ON OUR last late run-out the other night, we stood, all ears cocked to the sounds of a dog in the wood three fields away.

Cesar was whining, pulling and looking at me for an answer. We both knew that this wasn’t the howl of a hungry chasse dog, chained and miserable.

Nor a forgotten housedog begging for entry.

No, it was the mournful cry of a lost dog, far from whatever comfort he was used to and hoping someone would hear and rescue him.

Soft as I am where beasts are concerned, there was little point, on a crescent-mooned night, in overcoming my own night fears, climbing into the car and calling from the nearest single-tracked roads.

Reluctantly, if wisely, we turned into the house, pulling hard the last shutters and blocking out all night sounds.

In the morning I winced as I heard a faint, feeble echo of that midnight yelp, and this time I took the car and headed towards the sound.

I called and called and rattled food in a bowl but each time the sound grew fainter. And then it ceased.
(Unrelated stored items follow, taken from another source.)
-- ==== Sys2Proof/Certificates/Slice0/Obligations.lean ====
section
/-! DEFINITION. The statements for the provers, family by family: encoding, one step, reset and lifecycle, configuration, sample
buffers, DSP, packer, network, unpacker, erasure code, invariants. -/

section

open Sys2Proof Sys2Proof.Machine

/-! ### Encoding -/

/-- Decoding what the encoder writes gives the instruction back, for every well-formed instruction. The operand bytes behind an
operation code are the model's own layout (log entry 2). -/
def Obligations.DecodeEncodeAgree : Prop := ∀ i : Instr, i.wf = true → decode (encode i) = .ok i

/-- Whatever the decoder answers is well formed. -/
def Obligations.DecodedIsWellFormed : Prop := ∀ (t : Transaction) (i : Instr), decode t = .ok i → i.wf = true

/-- Rules R91, R92: the fields of a 512-byte datagram, its kind by `blk` alone, and no bit of it dropped. -/
def Obligations.WireBlockFields : Prop :=
  ∀ d : List Byte, d.length = 512 →
    ∃ (fidx : U16) (i : Instr),
      fidx.toNat = (byteAt d 0).toNat + 256 * (byteAt d 1).toNat ∧ decode ⟨.wire, d, []⟩ = .ok i ∧
        encode i = ⟨.wire, d, []⟩ ∧ i.datagram = some d ∧
        ((byteAt d 2).toNat = 0 → i = .blkMeta fidx (byteAt d 3) (d.drop 4)) ∧
        (1 ≤ (byteAt d 2).toNat ∧ (byteAt d 2).toNat ≤ 127 →
          ∃ b : BitVec 7, b.toNat = (byteAt d 2).toNat ∧ i = .blkSample fidx b (byteAt d 3) (d.drop 4)) ∧
        (128 ≤ (byteAt d 2).toNat →
          ∃ b : BitVec 7, 128 + b.toNat = (byteAt d 2).toNat ∧ i = .blkParity fidx b (byteAt d 3) (d.drop 4))

/-- A few words written out from rules R91, R100 and R101, and an operation code that the table does not list. The operand bytes
behind a code (register, sample, queue) are the model's layout (log entry 2), and a control message of one item is its `KEY`
operation by log entry 15. -/
def Obligations.WrittenWordsDecode : Prop :=
  decode ⟨.op, [0x03], []⟩ = .ok .ctlStop ∧
    decode ⟨.op, [0x09, 0x15], []⟩ = .ok (.cfgRead 0x15) ∧
    decode ⟨.op, [0x23, 0x01, 0x00, 0xFE, 0xFF], []⟩ = .ok (.mixFs4 ⟨1, -2⟩) ∧
    decode ⟨.op, [0x14, 0x00], []⟩ = .ok (.sbQueued .rxq) ∧ decode ⟨.op, [0x14, 0x01], []⟩ = .ok (.sbQueued .txq) ∧
    decode ⟨.wire, [0x07, 0x00, 0x87, 0x00] ++ List.replicate 508 0xAB, []⟩ =
      .ok (.blkParity 7 7 0 (List.replicate 508 0xAB)) ∧
    decode ⟨.control, [0x64, 0x65, 0x63, 0x69, 0x6D, 0x3D, 0x35], []⟩ = .ok (.keyDecim (some [0x35])) ∧
    decode ⟨.op, [0x05], []⟩ = .error (.illegalOpcode 0x05)

/-! ### One step -/

/-- A step takes the oldest transaction and performs its operation; with nothing offered nothing changes; a transaction that is
no operation is refused. How operations arrive is the model's choice (log entry 1); rule R98(f) refuses the codes. -/
def Obligations.StepRunsDecoded : Prop :=
  ∀ s : State,
    (s.io.inbox = [] → step s = .next s) ∧
      ∀ (t : Transaction) (rest : List Transaction), s.io.inbox = t :: rest →
        (∀ i, decode t = .ok i → step s = exec i { s with io.inbox := rest }) ∧
          ∀ e, decode t = .error e → step s = .refused (.undecodable e)

/-! ### Reset and lifecycle -/

/-- Rule R370: the value of every piece of the block's state right after power-on and after `CTL.RESET`; from there neither worker
does anything and no sample is taken until `CTL.START`. -/
def Obligations.ResetValues : Prop :=
  ∀ s : State, (s = State.reset ∨ ∃ u, exec .ctlReset u = .next s) →
    s.ctl = ⟨.created, .none, false⟩ ∧
      (∀ b ∈ [s.cfg.pending, s.cfg.activeRx, s.cfg.activeTx],
        b.txdelay = 0 ∧ b.fecblk = 0 ∧ b.decim = 0 ∧ b.interp = 0 ∧ b.fcpos = 2 ∧ b.freq = 0 ∧ b.srate = 0 ∧ b.bps = 2 ∧
          b.ebits = 16) ∧
      s.cfg.seqP = 0 ∧ s.cfg.seqRx = 0 ∧ s.cfg.seqTx = 0 ∧
      (∀ a, Memory.get s.rx.fb a = 0) ∧ s.tx.win = [] ∧
      (∀ q ∈ [s.rxq, s.txq], q.vecs = [] ∧ q.ended = false ∧ q.overLatch = false) ∧
      s.rx.cur = [] ∧ s.rx.frameCtr = 0 ∧ s.rx.accCount = 0 ∧ s.rx.emitIdx = 0 ∧ s.rx.emitR = 0 ∧
      s.rx.emitting = false ∧ s.rx.promoted = false ∧ s.rx.frameBps = 2 ∧ s.tx.synced = false ∧ s.tx.base = 0 ∧
      s.rx.paceReadyAt = 0 ∧ s.tx.padBps = 2 ∧ s.tx.last = ⟨0, 0, 0, 0, 0, 0, 0, 0, false⟩ ∧
      s.cnt = ⟨0, 0, 0, 0, 0, 0, 0, 0, 0, 0, 0⟩ ∧ s.rx.mixPhase = 0 ∧
      (∀ now wall, exec (.rxwStep now wall) s = .next { s with io.result := .noStep }) ∧
      (∀ i d, i.datagram = some d → exec i s = .next { s with io.result := .ignored }) ∧
      (∀ v, exec (.sbPush .rxq v) s = .next { s with io.result := .ignored }) ∧
      (s.rx.dec.length = 6 ∧ ∀ st ∈ s.rx.dec, st.par = false ∧ st.d = List.replicate s.params.hbTaps.length ⟨0, 0⟩) ∧
      (s.tx.intp.length = 6 ∧ ∀ d ∈ s.tx.intp, d = List.replicate s.params.hbTaps.length ⟨0, 0⟩)

/-- Rule R300: `CTL.RESET` is performed in every lifecycle state. That it keeps the parameters and what stands at the ports is the
model's choice (log entries 6 and 9). -/
def Obligations.CtlResetEverywhere : Prop :=
  ∀ s : State,
    exec .ctlReset s = .next { State.initial s.params s.io with io.result := .done } ∧
      State.reset = State.initial Params.default ⟨[], [], [], .idle⟩

/-- Rule R371: `CTL.RESET` and then `CTL.START true` give the reset state with `LIFECYCLE = Streaming`; from any state that may
start, `CTL.START` keeps the configuration and puts the stream state at the values a reset gives it, but for `FB`, the other
`LAST_*` registers, and the two widths and the promotion that follow the configuration. -/
def Obligations.StartAfterReset : Prop :=
  ∀ s : State,
    ∃ r, exec .ctlReset s = .next r ∧ exec (.ctlStart true) r = .next { r with ctl.lifecycle := .streaming } ∧
      (s.ctl.lifecycle = .created →
        ∃ t, exec (.ctlStart true) s = .next t ∧ t.ctl.lifecycle = .streaming ∧ t.cfg.pending = s.cfg.pending ∧
          t.cfg.seqP = s.cfg.seqP ∧
          t.rx = { r.rx with fb := s.rx.fb, frameBps := t.rx.frameBps, promoted := t.rx.promoted } ∧
          t.tx = { r.tx with padBps := s.cfg.pending.bps, last := { s.tx.last with valid := false } } ∧
          t.rxq = r.rxq ∧ t.txq = r.txq ∧ t.cnt = r.cnt)

/-- Rule R301: what `CTL.START` writes and keeps; in any other state than `Created` it is refused. -/
def Obligations.CtlStartEffect : Prop :=
  ∀ s : State,
    (s.ctl.lifecycle = .created →
      exec (.ctlStart true) s = .next
        { params := s.params
          ctl := { s.ctl with lifecycle := .streaming }
          cfg :=
            { pending := s.cfg.pending, activeRx := s.cfg.pending, activeTx := s.cfg.pending
              seqP := s.cfg.seqP, seqRx := s.cfg.seqP, seqTx := s.cfg.seqP }
          rx :=
            { fb := s.rx.fb, cur := [], frameCtr := 0, accCount := 0, emitting := false, emitIdx := 0, emitR := 0
              frameBps := if 1 ≤ s.cfg.pending.decim.toNat then 2 else s.cfg.pending.bps
              paceReadyAt := 0, promoted := decide (1 ≤ s.cfg.pending.decim.toNat), mixPhase := 0
              dec := List.replicate 6 ⟨List.replicate s.params.hbTaps.length ⟨0, 0⟩, false⟩ }
          tx :=
            { win := [], synced := false, base := 0, last := { s.tx.last with valid := false }
              padBps := s.cfg.pending.bps
              intp := List.replicate 6 (List.replicate s.params.hbTaps.length ⟨0, 0⟩) }
          rxq := ⟨[], false, false⟩
          txq := ⟨[], false, false⟩
          cnt := ⟨0, 0, 0, 0, 0, 0, 0, 0, 0, 0, 0⟩
          io := { s.io with result := .done } } ∧
      exec (.ctlStart false) s = .next
        { s with
          ctl := ⟨.stopped, .startupError, true⟩
          io.errors := s.io.errors ++ [.deviceError]
          io.result := .done }) ∧
      (s.ctl.lifecycle ≠ .created → ∀ devOk, exec (.ctlStart devOk) s = .refused .startOutsideCreated)

/-- Rules R302, R304, R343(b): `CTL.STOP` and `CTL.DEVERR` in each lifecycle state. -/
def Obligations.CtlStopAndDeverr : Prop :=
  ∀ s : State,
    (s.ctl.lifecycle = .streaming →
      exec .ctlStop s = .next { s with ctl := ⟨.draining, .stopSignal, true⟩, io.result := .done }) ∧
    (s.ctl.lifecycle = .created →
      exec .ctlStop s = .next { s with ctl := ⟨.stopped, .stopSignal, true⟩, io.result := .done }) ∧
    (s.ctl.lifecycle = .draining ∨ s.ctl.lifecycle = .stopped →
      exec .ctlStop s = .next { s with ctl.stopFlag := true, io.result := .ignored }) ∧
    (s.ctl.lifecycle ≠ .stopped →
      exec .ctlDeverr s = .next
        { s with
          ctl := ⟨.stopped, if s.ctl.lifecycle = .created then .startupError else .deviceError, true⟩
          rx.emitting := false
          rx.accCount := 0
          rx.cur := []
          tx.win := []
          tx.synced := false
          rxq.vecs := []
          rxq.ended := true
          txq.ended := true
          io.errors := s.io.errors ++ [.deviceError]
          io.result := .done }) ∧
    (s.ctl.lifecycle = .stopped → exec .ctlDeverr s = .next { s with io.result := .ignored })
Looking at the bank of brambles and the dark interior I accepted my inadequacies in saving any creature and ultimately turned away.

Several calls to mayors and vets elicited no plaintive reports of lost dogs and as the calls faded and stopped I kidded myself he/she had found a way home.

But after all these years in France I know better. July and August – the holiday months – are when dogs and cats are abandoned to their fate by owners not prepared to pay boarding costs.

A little has changed since I first arrived and animals are now deemed to be sentient beings not the inanimate they were deemed under law beforehand. Objects with as much rights or feelings as a table or chair.

Now, fines for cruelty and abandonment are harsh and often enforced. So it is a big step forward.

However, and I will never get to grips with this, the deeper one is in rural France, the crueller life seems.

Of course I understand that there can be no sentimentality in animal husbandry when it is one’s livelihood; and that we, with our pampered pets are guilty of the most awful anthropomorphism – often to the animals’ cost.

But there is a middle path.

Last year in France, thousands of pets were dumped when their owners’ took off on holiday.

Many were cats left to fend for themselves by what they could hunt. But the rest were bewildered dogs often left on the motorway roadside, tipped out of the family car.

Each year, according to the papers, the numbers rise.

Some owners, I suppose, hope that when they return from their couple of weeks, their pets will bound out of the undergrowth, miraculously healthy and gleaming and life will continue.

Well, over my time here I’ve passed too many rib-showing, tongue-dragging dogs pounding along the road to nowhere.

And I’ve spent too much time pulling them into my car and offloading them at the local rescue centre knowing they’d be put down if no one claimed them.

I’ve had to harden my heart and accept that my neighbours drown kittens and puppies as a delayed form of birth control.

Learned to accept that bitches in season are left out in the gardens for any old hound to impregnate them time after time.

Learned to accept that it is somehow demeaning to take one’s dogs to be castrated or spayed when it’s easier to just stick the offspring in bucket of water.

Of course I haven’t really accepted it. I have somehow, in the last few years, deliberately avoided it. To my shame.

I avert my eyes, often, as I pass fields where ‘new’ horses graze and then disappear.

I cannot ask if they are destined for the market. The French do not eat quite as much horsemeat as they did, nor so openly, but, believe me, there is still a demand, and it is met.

I turn away from the trotting horses in their stud farms knowing their proud strut will last four years if that.

A friend of mine – English – in a nearby village has grown used to the sounds of a dog permanently chained all day when his owner is out at work.

Grown used to chasing his own dog who leaps a high fence to get at a neighbouring in-season bitch who’s allowed to roam.

He has spoken to both owners who give him a quizzical stare and shrug. Basically saying "So?"

"It’s as if I’m suggesting something really bizarre when I suggest a solution: ie Let him loose in your fenced garden and walk him or spay her."

So we sit and shake our heads. We know there is little we can do. It’s just the way it is.

One of my most sophisticated French friends routinely drowns unwanted dog and cat offspring and finds my shock both comic and rather over the top.

I once saw her take two small newborn pups and plunge them in a bucket.

She has never understood my utter disgust.